## BRIEF
Among the lines below, a stretch begins at the one with "-- One theorem" and ends at the one with "check sequence. -/". Repeat that stretch exactly, ends included.
START PROVIDED MATERIAL
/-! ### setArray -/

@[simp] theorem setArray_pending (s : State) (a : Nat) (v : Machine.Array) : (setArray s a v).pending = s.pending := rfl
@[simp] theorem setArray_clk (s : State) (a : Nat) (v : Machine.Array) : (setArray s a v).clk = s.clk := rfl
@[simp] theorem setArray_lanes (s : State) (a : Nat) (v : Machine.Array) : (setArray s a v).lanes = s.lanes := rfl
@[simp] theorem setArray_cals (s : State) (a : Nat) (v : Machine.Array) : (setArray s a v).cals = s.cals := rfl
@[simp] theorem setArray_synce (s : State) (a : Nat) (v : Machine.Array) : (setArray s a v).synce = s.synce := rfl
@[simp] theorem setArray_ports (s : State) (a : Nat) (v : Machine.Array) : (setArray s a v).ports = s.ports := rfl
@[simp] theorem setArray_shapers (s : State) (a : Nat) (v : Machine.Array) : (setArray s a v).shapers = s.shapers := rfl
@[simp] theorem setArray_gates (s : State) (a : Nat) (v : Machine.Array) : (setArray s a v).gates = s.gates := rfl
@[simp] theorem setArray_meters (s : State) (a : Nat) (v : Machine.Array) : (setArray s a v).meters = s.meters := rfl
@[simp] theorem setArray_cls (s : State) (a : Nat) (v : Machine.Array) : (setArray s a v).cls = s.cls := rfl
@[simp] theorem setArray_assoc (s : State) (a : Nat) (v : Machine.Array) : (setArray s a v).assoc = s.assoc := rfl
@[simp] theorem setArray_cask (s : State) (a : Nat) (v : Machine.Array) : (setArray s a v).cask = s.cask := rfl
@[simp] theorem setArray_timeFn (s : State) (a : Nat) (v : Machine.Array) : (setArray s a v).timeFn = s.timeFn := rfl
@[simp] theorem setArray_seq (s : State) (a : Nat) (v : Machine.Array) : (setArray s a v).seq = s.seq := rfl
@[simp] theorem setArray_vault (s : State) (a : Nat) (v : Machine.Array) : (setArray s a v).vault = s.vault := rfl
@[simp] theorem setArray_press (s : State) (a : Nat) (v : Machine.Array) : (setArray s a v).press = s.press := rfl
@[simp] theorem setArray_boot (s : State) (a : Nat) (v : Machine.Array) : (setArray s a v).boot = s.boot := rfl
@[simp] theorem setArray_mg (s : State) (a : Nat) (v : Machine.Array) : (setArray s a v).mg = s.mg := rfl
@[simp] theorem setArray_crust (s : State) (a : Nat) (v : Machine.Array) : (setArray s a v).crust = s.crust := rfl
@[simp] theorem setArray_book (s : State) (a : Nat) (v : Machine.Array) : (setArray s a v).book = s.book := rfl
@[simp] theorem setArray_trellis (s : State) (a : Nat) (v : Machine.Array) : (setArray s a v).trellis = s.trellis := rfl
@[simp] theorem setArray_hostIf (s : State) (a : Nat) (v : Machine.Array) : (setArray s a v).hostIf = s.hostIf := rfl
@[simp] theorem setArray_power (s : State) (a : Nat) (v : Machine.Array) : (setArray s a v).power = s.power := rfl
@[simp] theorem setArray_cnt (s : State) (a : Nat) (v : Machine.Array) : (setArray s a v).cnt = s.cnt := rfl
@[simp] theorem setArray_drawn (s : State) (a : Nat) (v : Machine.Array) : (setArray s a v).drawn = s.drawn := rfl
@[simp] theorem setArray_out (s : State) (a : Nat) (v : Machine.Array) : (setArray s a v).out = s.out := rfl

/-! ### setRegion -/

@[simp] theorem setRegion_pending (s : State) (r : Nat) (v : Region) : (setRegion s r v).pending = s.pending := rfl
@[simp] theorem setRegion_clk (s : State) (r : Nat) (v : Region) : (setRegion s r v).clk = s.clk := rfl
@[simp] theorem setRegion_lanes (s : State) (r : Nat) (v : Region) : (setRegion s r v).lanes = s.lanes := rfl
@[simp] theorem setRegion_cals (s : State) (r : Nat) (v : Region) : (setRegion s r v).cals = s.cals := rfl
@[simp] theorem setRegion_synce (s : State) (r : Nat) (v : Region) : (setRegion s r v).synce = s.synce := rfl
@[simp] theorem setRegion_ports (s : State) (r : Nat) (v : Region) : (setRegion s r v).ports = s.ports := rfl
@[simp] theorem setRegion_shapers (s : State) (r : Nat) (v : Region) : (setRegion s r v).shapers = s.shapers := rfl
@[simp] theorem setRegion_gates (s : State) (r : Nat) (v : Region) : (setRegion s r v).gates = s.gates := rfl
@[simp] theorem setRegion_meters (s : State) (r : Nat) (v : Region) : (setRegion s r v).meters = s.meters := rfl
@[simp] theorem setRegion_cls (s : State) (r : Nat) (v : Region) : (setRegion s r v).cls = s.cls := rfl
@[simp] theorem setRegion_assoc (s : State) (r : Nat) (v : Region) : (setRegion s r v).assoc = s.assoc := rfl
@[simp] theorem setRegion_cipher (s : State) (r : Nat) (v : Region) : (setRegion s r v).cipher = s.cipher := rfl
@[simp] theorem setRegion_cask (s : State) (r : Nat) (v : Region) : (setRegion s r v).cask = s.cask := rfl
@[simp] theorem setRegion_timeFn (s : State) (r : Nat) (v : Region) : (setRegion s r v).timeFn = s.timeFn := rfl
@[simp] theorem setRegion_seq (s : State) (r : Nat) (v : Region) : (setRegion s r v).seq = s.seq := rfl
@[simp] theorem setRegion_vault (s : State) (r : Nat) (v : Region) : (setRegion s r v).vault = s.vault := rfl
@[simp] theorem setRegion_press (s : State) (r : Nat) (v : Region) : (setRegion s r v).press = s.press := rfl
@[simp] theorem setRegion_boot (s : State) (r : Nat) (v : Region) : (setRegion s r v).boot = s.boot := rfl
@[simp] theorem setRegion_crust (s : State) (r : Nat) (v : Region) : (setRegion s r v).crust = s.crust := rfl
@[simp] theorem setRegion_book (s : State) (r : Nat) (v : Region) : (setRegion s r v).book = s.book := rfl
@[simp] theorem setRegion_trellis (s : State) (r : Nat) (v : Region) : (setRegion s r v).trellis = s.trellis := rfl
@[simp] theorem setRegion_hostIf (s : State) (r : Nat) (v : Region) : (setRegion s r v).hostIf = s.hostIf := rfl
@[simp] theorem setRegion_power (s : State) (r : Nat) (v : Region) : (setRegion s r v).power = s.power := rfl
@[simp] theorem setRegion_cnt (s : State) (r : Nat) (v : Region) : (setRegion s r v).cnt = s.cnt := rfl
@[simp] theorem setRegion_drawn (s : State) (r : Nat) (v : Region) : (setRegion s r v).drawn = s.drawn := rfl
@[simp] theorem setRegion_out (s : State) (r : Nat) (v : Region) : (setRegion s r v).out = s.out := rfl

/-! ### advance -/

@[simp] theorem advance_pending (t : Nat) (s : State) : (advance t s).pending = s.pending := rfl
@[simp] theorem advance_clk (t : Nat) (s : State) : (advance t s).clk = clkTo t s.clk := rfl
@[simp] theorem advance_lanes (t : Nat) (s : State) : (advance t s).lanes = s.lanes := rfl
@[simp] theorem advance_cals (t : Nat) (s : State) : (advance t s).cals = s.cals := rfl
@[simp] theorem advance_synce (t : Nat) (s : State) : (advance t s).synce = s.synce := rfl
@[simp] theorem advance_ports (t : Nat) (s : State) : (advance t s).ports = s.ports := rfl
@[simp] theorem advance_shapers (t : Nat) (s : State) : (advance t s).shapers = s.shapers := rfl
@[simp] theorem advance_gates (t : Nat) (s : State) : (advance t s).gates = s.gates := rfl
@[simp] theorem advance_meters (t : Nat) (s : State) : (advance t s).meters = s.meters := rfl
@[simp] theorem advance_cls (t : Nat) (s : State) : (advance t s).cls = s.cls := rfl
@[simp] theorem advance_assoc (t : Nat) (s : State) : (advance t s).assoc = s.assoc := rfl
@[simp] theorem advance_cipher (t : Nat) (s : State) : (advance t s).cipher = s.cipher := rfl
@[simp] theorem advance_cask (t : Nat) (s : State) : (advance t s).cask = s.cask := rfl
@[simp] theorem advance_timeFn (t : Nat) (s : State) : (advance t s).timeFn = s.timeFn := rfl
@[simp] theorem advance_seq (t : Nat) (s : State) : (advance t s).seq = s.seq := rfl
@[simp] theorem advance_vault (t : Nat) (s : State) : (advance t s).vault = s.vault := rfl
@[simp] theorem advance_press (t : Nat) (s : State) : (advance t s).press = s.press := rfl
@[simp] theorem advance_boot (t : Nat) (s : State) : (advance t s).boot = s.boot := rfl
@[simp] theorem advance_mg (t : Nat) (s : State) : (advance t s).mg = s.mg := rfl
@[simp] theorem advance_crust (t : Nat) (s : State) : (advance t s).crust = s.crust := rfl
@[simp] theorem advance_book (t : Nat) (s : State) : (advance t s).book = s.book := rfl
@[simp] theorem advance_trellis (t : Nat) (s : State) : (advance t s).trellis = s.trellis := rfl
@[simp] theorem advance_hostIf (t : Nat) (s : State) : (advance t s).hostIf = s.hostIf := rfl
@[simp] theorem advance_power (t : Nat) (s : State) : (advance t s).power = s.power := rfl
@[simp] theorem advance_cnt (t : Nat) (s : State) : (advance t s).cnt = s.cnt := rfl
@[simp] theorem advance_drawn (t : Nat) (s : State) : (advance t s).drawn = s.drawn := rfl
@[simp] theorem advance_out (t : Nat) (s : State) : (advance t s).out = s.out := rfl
END PROVIDED MATERIAL
START PROVIDED MATERIAL
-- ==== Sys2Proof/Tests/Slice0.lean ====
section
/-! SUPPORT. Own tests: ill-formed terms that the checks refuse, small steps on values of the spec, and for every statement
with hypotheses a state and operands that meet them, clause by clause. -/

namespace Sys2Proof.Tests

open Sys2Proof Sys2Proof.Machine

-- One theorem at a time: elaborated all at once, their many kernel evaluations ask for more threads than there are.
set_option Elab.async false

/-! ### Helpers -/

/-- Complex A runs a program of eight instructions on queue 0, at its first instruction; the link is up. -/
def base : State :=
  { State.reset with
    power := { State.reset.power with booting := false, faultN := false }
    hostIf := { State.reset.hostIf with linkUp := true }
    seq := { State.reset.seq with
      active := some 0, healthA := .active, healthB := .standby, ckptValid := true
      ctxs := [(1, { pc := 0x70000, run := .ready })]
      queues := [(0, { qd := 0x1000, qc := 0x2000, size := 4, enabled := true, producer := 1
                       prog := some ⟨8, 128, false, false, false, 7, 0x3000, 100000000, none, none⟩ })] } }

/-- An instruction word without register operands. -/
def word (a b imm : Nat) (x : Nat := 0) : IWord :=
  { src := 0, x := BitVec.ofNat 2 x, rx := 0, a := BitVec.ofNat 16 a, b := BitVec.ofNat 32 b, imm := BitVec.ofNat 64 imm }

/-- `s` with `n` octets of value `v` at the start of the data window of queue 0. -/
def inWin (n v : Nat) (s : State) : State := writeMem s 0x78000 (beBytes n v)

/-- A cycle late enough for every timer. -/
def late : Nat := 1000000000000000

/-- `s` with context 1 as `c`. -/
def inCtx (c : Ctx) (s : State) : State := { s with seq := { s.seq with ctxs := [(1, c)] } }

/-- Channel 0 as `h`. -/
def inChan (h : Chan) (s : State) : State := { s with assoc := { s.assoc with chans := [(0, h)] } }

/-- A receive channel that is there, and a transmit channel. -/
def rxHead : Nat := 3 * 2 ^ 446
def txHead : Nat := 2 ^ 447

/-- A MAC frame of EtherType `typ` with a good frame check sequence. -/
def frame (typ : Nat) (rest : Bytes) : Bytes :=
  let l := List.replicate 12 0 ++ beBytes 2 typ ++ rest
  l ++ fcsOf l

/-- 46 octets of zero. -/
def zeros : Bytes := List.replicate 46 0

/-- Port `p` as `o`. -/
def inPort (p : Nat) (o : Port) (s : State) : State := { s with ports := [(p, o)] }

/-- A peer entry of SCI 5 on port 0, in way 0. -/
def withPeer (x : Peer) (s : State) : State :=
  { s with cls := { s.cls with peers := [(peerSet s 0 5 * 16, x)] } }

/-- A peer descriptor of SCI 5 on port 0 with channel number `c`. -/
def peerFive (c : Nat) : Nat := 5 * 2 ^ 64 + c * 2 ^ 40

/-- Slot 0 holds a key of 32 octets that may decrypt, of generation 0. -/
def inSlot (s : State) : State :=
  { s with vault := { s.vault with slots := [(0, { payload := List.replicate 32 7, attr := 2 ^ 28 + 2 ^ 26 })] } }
END PROVIDED MATERIAL
## WRITTEN SOLUTION
-- One theorem at a time: elaborated all at once, their many kernel evaluations ask for more threads than there are.
set_option Elab.async false

/-! ### Helpers -/

/-- Complex A runs a program of eight instructions on queue 0, at its first instruction; the link is up. -/
def base : State :=
  { State.reset with
    power := { State.reset.power with booting := false, faultN := false }
    hostIf := { State.reset.hostIf with linkUp := true }
    seq := { State.reset.seq with
      active := some 0, healthA := .active, healthB := .standby, ckptValid := true
      ctxs := [(1, { pc := 0x70000, run := .ready })]
      queues := [(0, { qd := 0x1000, qc := 0x2000, size := 4, enabled := true, producer := 1
                       prog := some ⟨8, 128, false, false, false, 7, 0x3000, 100000000, none, none⟩ })] } }

/-- An instruction word without register operands. -/
def word (a b imm : Nat) (x : Nat := 0) : IWord :=
  { src := 0, x := BitVec.ofNat 2 x, rx := 0, a := BitVec.ofNat 16 a, b := BitVec.ofNat 32 b, imm := BitVec.ofNat 64 imm }

/-- `s` with `n` octets of value `v` at the start of the data window of queue 0. -/
def inWin (n v : Nat) (s : State) : State := writeMem s 0x78000 (beBytes n v)

/-- A cycle late enough for every timer. -/
def late : Nat := 1000000000000000

/-- `s` with context 1 as `c`. -/
def inCtx (c : Ctx) (s : State) : State := { s with seq := { s.seq with ctxs := [(1, c)] } }

/-- Channel 0 as `h`. -/
def inChan (h : Chan) (s : State) : State := { s with assoc := { s.assoc with chans := [(0, h)] } }

/-- A receive channel that is there, and a transmit channel. -/
def rxHead : Nat := 3 * 2 ^ 446
def txHead : Nat := 2 ^ 447

/-- A MAC frame of EtherType `typ` with a good frame check sequence. -/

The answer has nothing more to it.